For a long time now, the center of Buenos Aires has shown sordid and hopeless edges, with a growing combination of marginality and people evicted by the economic crisis. But the combination of events in recent days was a blow to Argentines: in the same hours that it was reported that almost 40 percent of the country’s inhabitants are poor, a three-month-old baby died on the street at the doors from the Casa Rosada itself.

“A baby appeared dead at the very door of the Casa Rosada. She lived on the street, with her family. Her parents notified the police. Poverty kills and kills children. Half of Argentine boys are poor, a percentage inhumane of them lives in destitution”, summarized the columnist Miguel Wiñazki in “Clarín”.

The death of the three-month-old baby was known hours after the National Institute of Statistics and Censuses (Indec) revealed that 39.2 percent of those who live in Argentina are poor, with 8.1 percent indigent. The figures hit the population hard and were the subject of criticism and lamentation by the media in the midst of a rarefied climate: the third largest economy in Latin America is headed for a presidential election with primaries in August and in the midst of inflation that exceeds 100 percent per year. The peso depreciates without pause and sends more and more citizens to poverty.

“Those who pass through it know that around the Plaza de Mayo, dozens of people live in the streets,” said Wiñazki. “This did not happen in general before 2001 (the year of the great crisis).
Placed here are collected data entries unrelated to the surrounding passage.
-- ==== Sys2Proof/Tests/Slice0.lean ====
section
/-!
SUPPORT. Tests: the smoke test of the well-formedness checks, witnesses of the hypotheses of the statements, and single steps on
small states, with results taken from the spec's rules and tables by hand.
-/
set_option autoImplicit false
set_option maxRecDepth 20000
set_option Elab.async false

namespace Sys2Proof.Machine

/-! ## Well-formedness: an ill-formed term for each check -/

theorem test_wf_refuses_requester : Instr.wf (.faultService (.pump 80) true) = false := by decide
theorem test_wf_refuses_requester_of_read : Instr.wf (.memoryReadComplete (.siphonCh 3 2 0) 0 0 0 (.flips 0)) = false := by decide
theorem test_wf_refuses_windlass_number : Instr.wf (.faultService (.windlass 3) true) = false ∧ Instr.wf (.faultService (.windlass 80) true) = true := by
  decide
theorem test_wf_refuses_kind_zero : Instr.wf (.boundaryTimeout 0 0) = false := by decide
theorem test_wf_refuses_long_event_record : Instr.wf (.cxlEventRecord 0 1 (List.replicate 17 0)) = false := by decide
theorem test_wf_refuses_wide_taps : Instr.wf (.trainingRequest 48 (.pcie 64 0 0)) = false := by decide
theorem test_wf_refuses_unit : Instr.wf (.hardwareError (.pump 16 0) 0 1 0 []) = false ∧ Instr.wf (.hardwareError (.lookup 0 9) 0 1 0 []) = false := by
  decide
theorem test_wf_refuses_class_zero : Instr.wf (.hardwareError (.pump 15 4) 0 0 0 []) = false := by decide
theorem test_wf_refuses_tested_unit : Instr.wf (.selfTest (.lane 96) true) = false := by decide
theorem test_wf_refuses_priming_units : Instr.wf (.pm07PixelDieTest [.spout 16] .pass) = false ∧ Instr.wf (.pm08IoDieTest [.encoder 2] .pass) = false := by
  decide
theorem test_wf_refuses_short_lists : Instr.wf (.pm05DramTraining [] .pass) = false ∧ Instr.wf (.pm09Cxl [none] .pass) = false
    ∧ Instr.wf (.pm10Nvme [none] .pass) = false ∧ Instr.wf (.thermalSample []) = false := by decide
theorem test_ill_formed_faults : exec (.thermalSample []) State.reset = .fault .illFormed := rfl
theorem test_empty_queue_idles : step State.reset = .next State.reset := rfl
theorem test_refused_requester_is_fault : exec (.faultService (.pump 80) true) State.reset = .fault .illFormed := rfl

/-! ## Small states -/

/-- What a command leaves of a device, where it answers a next state. -/
def did {α : Type} (i : Instr) (d : Dev) (f : Dev → α) : Option α :=
  match exec i ⟨d, []⟩ with
  | .next t => some (f t.dev)
  | _ => none

/-- The device in service: priming has ended, events are enabled, the write gate is open and a first broadcast has come. -/
def up : Dev := Dev.fsets
  { regs := [(fPrmStatState.key, 1), (fThmGateOpen.key, 1)], prime := { held := false, next := 16, linkUp := true },
    ev := { enabled := true }, qf := { en := true, rdy := true },
    mem := { cxlCap := [(0, 32), (1, 32)] } }
  ([(fCxlCapSize, 64), (fCxlCapIlv, 1), (fMemCapUsable, 372), (fMemCapReserve, 17), (fMemCapAlloc, 347)] ++ (List.range 24).map (fun ch => (fMemChanStatCap ch, 16)))

/-- A device with other values of register fields. -/
def Dev.fld (d : Dev) (l : List (Fld × Nat)) : Dev := d.fsets l

/-- An accepted command under SEQ 7: its queue, opcode, CDW10, CDW11 and data. -/
def cmd (sqid opc w10 w11 : Nat) (data : List Byte) : Ctx :=
  { sqid := sqid, sqe := { opc := BitVec.ofNat 8 opc, cdw10 := BitVec.ofNat 32 w10, cdw11 := BitVec.ofNat 32 w11 }, data := data }

def accepted (c : Ctx) : JRec := ⟨7, 0, c.sqid, 0, c.sqe.opc.toNat, .accepted, 0, 0, 0, 0, 0, 0, 0, []⟩

/-- A device with that command, and with its queues. -/
def Dev.given (d : Dev) (c : Ctx) : Dev :=
  { d with qf := { d.qf with ctxs := [(7, c)], jnl := [(7, accepted c)], head := 8 } }

/-- Status of the command under SEQ 7 once it has ended. -/
def Dev.ended (d : Dev) : Option Nat := if (tget d.qf.ctxs 7).isNone then (d.jrec 7).map (·.status) else none

/-- A pump-0 device about to execute a bundle, in a task. -/
def task (rt : Bool) : Task := { graph := 1, stage := 0, rt := rt, st := .running, savePtr := 0, cr := [] }

def code (w0 w1 : Nat) : List Host.Cell := mwrite (mwrite [] 0 (le 4 w0)) 4 (le 4 w1)

def onPump (rt : Bool) (w0 w1 : Nat) (r : Regs) : Dev :=
  { up with cores := { core := [(0, { regs := r, mem := code w0 w1, tasks := [(0, task rt)], cur := some 0 })], well := [(0, { codeLim := 8 })] } }
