-- ==== Sys2Proof/Word.lean ====
section
/-! DEFINITION. The word types of the block: a byte of the module buffer, a row word and an output sample. -/

namespace Sys2Proof

/-- A byte of the module buffer (20_memory.md R30). -/
abbrev Byte := BitVec 8

/-- A row word, 32 bits (30_encoding.md R53). -/
abbrev Word := BitVec 32

/-- An output sample, signed 16 bits (44_mixer.md R164). -/
abbrev Sample := BitVec 16

end Sys2Proof
end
They gather under the archway of Paseo Colón, or on the steps of the Cathedral, and thus they spend their days and nights before everyone’s eyes, but invisible at the same time, because poverty is already a ‘normal’ scene. They are usually covered with black cellophane, on discarded mattresses or on the dry floor.”

The event occurred at 5:15 in the morning, a few meters from the Government House and in the Plaza de Mayo, where homeless people usually gather seeking refuge.

“My baby, my baby!” Shouted the mother, in despair. Joselin, her three-month-old daughter, did not react. She was in the cart that she shared with Brunella, her sister, who was left under the guardianship of the government of the city of Buenos Aires. A coffee vendor approached them with the police who were guarding the Casa Rosada, and in a matter of minutes an ambulance arrived that could only certify the death of the little girl.

“I got up to give the baby a breast and when I went to touch her she had no symptoms. I gave her the breast and after two hours I got up and she had no pulse,” the mother told local media. “We have been on the streets for two years. We are bad, how are we going to be? We are destroyed,” added the mother, who has another five-year-old son, who lives with an aunt.

“We want our children back. I want to find a job and rent something, but we want the boys back,” the father asked. The cause of the baby’s death is not yet known. The devastating story did nothing more than enhance the despair of Argentines in the face of the fall of the economy and social indicators.

“It hurts us and it occupies us. Inflation is taking the country’s growth to a few pockets, leaving a large part of the population mired in the uncertainty and anguish of being able to bring bread home,” argued the Minister of Social Development , Victoria Toulouse Peace.

“This is the most catastrophic legacy” of Peronism in power, criticized Mario Negri, one of the opposition parliamentary leaders who aspires to succeed Alberto Fernández on December 10 of this year.